* **Required work**
Among the entries that follow, the required portion opens with the line containing "R35; without one" and closes with the line containing "(s.call .a).order == (s.call .b).order)". Give that portion again exactly, and nothing else.

* **Provided entries**

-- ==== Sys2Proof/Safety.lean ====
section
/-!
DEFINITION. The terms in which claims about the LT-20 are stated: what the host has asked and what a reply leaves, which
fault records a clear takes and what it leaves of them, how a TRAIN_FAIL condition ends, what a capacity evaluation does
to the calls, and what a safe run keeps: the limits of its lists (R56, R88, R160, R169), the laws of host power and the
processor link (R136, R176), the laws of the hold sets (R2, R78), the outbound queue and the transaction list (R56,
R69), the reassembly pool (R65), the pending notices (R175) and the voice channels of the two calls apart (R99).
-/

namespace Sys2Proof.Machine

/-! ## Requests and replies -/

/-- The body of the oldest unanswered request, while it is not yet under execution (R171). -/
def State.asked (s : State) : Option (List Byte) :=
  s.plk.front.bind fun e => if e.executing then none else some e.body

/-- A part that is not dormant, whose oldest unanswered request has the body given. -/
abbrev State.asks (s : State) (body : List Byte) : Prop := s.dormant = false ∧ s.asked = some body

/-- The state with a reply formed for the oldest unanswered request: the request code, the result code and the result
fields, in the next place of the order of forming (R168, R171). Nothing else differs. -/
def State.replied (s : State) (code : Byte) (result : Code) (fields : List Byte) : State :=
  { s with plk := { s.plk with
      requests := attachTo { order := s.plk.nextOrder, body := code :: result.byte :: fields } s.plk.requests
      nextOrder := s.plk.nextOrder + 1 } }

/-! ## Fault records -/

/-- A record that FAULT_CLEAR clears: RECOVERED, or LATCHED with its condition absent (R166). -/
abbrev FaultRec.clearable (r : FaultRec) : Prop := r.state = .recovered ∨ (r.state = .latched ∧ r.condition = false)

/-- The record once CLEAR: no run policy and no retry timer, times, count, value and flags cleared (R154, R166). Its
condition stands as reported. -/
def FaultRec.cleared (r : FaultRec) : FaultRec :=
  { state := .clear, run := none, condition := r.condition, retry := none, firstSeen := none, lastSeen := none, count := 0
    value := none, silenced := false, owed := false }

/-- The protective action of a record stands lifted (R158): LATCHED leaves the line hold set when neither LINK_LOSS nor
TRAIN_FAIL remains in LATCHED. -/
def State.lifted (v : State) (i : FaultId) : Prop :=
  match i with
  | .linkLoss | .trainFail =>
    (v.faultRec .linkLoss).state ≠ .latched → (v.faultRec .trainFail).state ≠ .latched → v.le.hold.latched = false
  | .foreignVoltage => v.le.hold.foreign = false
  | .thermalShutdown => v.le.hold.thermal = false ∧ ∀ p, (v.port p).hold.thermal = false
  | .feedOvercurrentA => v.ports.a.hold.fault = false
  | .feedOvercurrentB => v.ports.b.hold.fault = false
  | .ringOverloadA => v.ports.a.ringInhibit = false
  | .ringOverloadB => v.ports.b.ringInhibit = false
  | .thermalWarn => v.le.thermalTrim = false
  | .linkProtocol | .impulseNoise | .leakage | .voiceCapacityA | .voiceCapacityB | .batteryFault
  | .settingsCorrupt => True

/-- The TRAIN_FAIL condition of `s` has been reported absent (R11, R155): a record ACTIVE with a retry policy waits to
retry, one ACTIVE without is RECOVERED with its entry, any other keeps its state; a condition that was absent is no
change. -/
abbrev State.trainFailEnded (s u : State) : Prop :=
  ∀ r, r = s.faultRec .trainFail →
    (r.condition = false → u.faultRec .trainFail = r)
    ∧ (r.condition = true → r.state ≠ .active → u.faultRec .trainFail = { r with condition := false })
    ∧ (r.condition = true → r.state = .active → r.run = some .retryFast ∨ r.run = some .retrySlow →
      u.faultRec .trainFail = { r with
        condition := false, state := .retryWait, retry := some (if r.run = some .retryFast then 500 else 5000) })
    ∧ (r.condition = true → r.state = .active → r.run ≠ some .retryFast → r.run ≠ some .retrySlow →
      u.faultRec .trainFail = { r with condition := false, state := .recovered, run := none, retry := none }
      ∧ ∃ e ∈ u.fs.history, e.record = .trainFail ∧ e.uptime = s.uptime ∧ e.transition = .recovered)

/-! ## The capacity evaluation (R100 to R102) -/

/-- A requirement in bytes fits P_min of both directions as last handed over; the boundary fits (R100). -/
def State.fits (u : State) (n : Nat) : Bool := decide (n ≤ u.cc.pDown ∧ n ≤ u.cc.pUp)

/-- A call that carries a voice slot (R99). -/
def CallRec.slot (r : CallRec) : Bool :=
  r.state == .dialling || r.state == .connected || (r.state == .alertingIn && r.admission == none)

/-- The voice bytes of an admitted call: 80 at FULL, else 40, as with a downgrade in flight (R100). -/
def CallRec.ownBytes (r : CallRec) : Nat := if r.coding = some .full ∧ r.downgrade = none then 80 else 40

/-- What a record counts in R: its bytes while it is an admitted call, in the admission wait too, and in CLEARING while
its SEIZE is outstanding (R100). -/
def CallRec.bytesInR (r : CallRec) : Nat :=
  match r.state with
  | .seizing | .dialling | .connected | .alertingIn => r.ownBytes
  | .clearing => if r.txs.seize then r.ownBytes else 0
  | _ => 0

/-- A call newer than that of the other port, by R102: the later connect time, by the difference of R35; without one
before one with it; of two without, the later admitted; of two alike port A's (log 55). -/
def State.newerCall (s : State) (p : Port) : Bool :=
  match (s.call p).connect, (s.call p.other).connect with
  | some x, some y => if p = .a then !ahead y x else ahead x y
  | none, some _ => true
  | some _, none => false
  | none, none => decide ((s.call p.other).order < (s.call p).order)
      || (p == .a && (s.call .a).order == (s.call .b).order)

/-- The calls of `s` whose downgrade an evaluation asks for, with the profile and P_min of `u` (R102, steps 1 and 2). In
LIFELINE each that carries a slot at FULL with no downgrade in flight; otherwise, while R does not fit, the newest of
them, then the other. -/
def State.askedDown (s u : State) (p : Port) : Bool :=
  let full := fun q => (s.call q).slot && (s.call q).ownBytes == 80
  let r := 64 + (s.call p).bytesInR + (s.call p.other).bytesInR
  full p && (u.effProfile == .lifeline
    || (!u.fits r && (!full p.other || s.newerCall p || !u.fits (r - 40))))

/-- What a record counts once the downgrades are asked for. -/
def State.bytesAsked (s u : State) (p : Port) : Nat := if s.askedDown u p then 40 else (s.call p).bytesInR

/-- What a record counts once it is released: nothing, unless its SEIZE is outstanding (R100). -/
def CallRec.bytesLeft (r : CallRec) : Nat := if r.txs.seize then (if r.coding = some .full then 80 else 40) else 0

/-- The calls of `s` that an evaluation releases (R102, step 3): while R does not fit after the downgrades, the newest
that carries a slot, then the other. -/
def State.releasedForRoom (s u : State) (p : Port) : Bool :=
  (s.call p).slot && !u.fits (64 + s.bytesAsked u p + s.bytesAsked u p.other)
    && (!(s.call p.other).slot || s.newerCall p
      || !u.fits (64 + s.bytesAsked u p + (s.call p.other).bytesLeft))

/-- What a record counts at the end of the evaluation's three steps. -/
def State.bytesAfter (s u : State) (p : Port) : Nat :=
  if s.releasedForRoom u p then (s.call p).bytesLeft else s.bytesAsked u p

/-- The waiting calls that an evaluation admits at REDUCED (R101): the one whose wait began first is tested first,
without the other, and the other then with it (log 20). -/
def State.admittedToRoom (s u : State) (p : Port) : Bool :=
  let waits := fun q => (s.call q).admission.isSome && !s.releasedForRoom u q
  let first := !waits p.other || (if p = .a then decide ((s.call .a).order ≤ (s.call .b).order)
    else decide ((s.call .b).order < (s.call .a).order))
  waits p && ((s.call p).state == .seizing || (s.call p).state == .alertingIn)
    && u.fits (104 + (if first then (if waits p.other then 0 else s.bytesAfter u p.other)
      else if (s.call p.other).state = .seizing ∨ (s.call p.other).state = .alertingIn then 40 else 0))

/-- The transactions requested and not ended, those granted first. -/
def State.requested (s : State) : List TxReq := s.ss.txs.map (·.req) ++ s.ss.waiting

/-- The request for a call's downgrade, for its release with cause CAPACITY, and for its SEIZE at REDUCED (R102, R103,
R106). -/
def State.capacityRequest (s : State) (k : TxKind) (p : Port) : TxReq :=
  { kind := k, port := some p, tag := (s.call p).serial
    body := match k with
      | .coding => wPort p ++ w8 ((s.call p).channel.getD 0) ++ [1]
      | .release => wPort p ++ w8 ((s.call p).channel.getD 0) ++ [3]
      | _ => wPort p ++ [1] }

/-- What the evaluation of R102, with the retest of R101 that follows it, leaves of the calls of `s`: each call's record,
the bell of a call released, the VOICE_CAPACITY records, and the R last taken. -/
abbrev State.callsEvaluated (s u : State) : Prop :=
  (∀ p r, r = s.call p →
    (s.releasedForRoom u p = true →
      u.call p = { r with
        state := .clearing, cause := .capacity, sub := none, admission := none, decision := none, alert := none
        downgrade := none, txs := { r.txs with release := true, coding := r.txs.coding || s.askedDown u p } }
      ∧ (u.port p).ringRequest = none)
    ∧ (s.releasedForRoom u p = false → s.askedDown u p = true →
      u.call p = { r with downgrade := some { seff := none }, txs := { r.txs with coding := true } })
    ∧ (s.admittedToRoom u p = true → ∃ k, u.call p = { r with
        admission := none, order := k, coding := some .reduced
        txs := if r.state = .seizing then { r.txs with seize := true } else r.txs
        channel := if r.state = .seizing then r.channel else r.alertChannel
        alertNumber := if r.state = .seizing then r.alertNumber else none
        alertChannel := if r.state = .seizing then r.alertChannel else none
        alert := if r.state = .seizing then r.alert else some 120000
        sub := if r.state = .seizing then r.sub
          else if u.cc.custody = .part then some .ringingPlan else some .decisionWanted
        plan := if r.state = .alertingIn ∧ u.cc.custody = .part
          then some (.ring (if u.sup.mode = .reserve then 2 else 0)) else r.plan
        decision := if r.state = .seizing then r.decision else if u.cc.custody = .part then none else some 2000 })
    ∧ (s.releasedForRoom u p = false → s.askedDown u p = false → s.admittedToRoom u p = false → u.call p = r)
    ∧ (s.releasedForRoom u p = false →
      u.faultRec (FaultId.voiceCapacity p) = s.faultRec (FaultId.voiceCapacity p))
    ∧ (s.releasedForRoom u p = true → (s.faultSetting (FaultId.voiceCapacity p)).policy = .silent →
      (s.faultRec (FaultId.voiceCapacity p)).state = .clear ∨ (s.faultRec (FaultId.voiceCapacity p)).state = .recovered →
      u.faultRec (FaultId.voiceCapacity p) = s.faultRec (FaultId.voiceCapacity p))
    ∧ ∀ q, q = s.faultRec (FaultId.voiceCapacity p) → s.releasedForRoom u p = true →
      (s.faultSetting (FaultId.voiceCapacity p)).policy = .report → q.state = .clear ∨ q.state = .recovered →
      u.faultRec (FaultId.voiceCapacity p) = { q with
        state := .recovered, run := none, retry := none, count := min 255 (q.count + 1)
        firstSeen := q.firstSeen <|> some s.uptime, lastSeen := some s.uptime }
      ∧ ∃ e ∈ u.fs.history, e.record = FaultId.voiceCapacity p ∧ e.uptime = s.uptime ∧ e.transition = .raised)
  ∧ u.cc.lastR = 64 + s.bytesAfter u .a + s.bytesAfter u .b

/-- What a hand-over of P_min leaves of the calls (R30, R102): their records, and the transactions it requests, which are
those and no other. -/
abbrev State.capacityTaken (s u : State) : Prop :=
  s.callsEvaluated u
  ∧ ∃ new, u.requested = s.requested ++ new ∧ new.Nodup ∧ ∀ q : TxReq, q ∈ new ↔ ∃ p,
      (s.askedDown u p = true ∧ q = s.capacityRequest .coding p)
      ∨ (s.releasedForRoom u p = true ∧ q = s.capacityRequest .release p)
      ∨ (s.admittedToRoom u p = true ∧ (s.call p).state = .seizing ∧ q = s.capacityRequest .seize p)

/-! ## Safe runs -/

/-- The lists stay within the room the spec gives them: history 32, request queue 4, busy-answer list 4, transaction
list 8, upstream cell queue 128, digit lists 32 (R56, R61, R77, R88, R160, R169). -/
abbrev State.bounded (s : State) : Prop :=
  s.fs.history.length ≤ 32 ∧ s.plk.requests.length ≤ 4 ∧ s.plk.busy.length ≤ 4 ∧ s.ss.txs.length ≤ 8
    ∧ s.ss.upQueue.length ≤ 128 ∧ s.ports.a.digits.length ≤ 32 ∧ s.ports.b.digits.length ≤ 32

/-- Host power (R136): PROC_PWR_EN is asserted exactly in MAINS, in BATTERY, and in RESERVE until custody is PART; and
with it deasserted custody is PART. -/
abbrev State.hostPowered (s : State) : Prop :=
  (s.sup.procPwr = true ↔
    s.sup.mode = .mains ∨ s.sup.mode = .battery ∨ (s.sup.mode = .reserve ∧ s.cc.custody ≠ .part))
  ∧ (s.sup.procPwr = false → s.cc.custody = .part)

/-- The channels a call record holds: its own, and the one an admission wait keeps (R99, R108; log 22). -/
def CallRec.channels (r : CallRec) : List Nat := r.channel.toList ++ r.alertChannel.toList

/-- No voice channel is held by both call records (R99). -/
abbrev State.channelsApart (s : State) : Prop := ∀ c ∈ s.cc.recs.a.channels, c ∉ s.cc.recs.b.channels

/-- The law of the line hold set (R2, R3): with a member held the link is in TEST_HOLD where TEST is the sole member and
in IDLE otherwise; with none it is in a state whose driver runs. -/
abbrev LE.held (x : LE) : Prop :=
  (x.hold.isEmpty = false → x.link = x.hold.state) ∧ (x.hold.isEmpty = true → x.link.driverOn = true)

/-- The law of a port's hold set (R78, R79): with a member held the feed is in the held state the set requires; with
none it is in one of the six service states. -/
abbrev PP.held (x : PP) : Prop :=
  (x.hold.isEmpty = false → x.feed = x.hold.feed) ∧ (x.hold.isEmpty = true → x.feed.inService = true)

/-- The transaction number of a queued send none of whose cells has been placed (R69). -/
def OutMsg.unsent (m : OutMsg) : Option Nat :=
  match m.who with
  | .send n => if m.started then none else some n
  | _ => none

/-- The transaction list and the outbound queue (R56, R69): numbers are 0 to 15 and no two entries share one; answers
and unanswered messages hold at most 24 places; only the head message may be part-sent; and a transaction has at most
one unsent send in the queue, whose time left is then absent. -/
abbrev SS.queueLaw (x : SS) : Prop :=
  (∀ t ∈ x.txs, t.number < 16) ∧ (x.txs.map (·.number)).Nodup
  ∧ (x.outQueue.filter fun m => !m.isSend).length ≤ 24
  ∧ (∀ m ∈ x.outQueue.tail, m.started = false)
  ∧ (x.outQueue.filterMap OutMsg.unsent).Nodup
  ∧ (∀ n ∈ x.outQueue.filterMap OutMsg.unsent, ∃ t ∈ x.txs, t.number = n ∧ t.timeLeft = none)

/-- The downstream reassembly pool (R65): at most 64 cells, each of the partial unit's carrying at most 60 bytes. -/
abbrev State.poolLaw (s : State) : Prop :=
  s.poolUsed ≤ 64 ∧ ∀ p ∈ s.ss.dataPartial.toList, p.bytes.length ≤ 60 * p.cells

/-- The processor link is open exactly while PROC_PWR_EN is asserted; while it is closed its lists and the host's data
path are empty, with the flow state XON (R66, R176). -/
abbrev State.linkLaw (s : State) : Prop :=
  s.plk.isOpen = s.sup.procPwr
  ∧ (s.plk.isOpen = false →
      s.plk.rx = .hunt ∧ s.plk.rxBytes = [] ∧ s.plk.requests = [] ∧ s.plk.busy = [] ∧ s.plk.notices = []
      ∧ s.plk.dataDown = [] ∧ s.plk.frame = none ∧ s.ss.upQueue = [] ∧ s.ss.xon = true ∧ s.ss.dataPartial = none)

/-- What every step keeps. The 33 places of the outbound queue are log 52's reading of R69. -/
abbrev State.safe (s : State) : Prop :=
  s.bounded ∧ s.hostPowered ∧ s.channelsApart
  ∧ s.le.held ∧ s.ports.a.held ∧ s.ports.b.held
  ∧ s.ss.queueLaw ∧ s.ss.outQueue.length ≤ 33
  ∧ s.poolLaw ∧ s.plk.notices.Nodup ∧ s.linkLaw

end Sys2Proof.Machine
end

* **Solution below**
/-- A call newer than that of the other port, by R102: the later connect time, by the difference of R35; without one
before one with it; of two without, the later admitted; of two alike port A's (log 55). -/
def State.newerCall (s : State) (p : Port) : Bool :=
  match (s.call p).connect, (s.call p.other).connect with
  | some x, some y => if p = .a then !ahead y x else ahead x y
  | none, some _ => true
  | some _, none => false
  | none, none => decide ((s.call p.other).order < (s.call p).order)
      || (p == .a && (s.call .a).order == (s.call .b).order)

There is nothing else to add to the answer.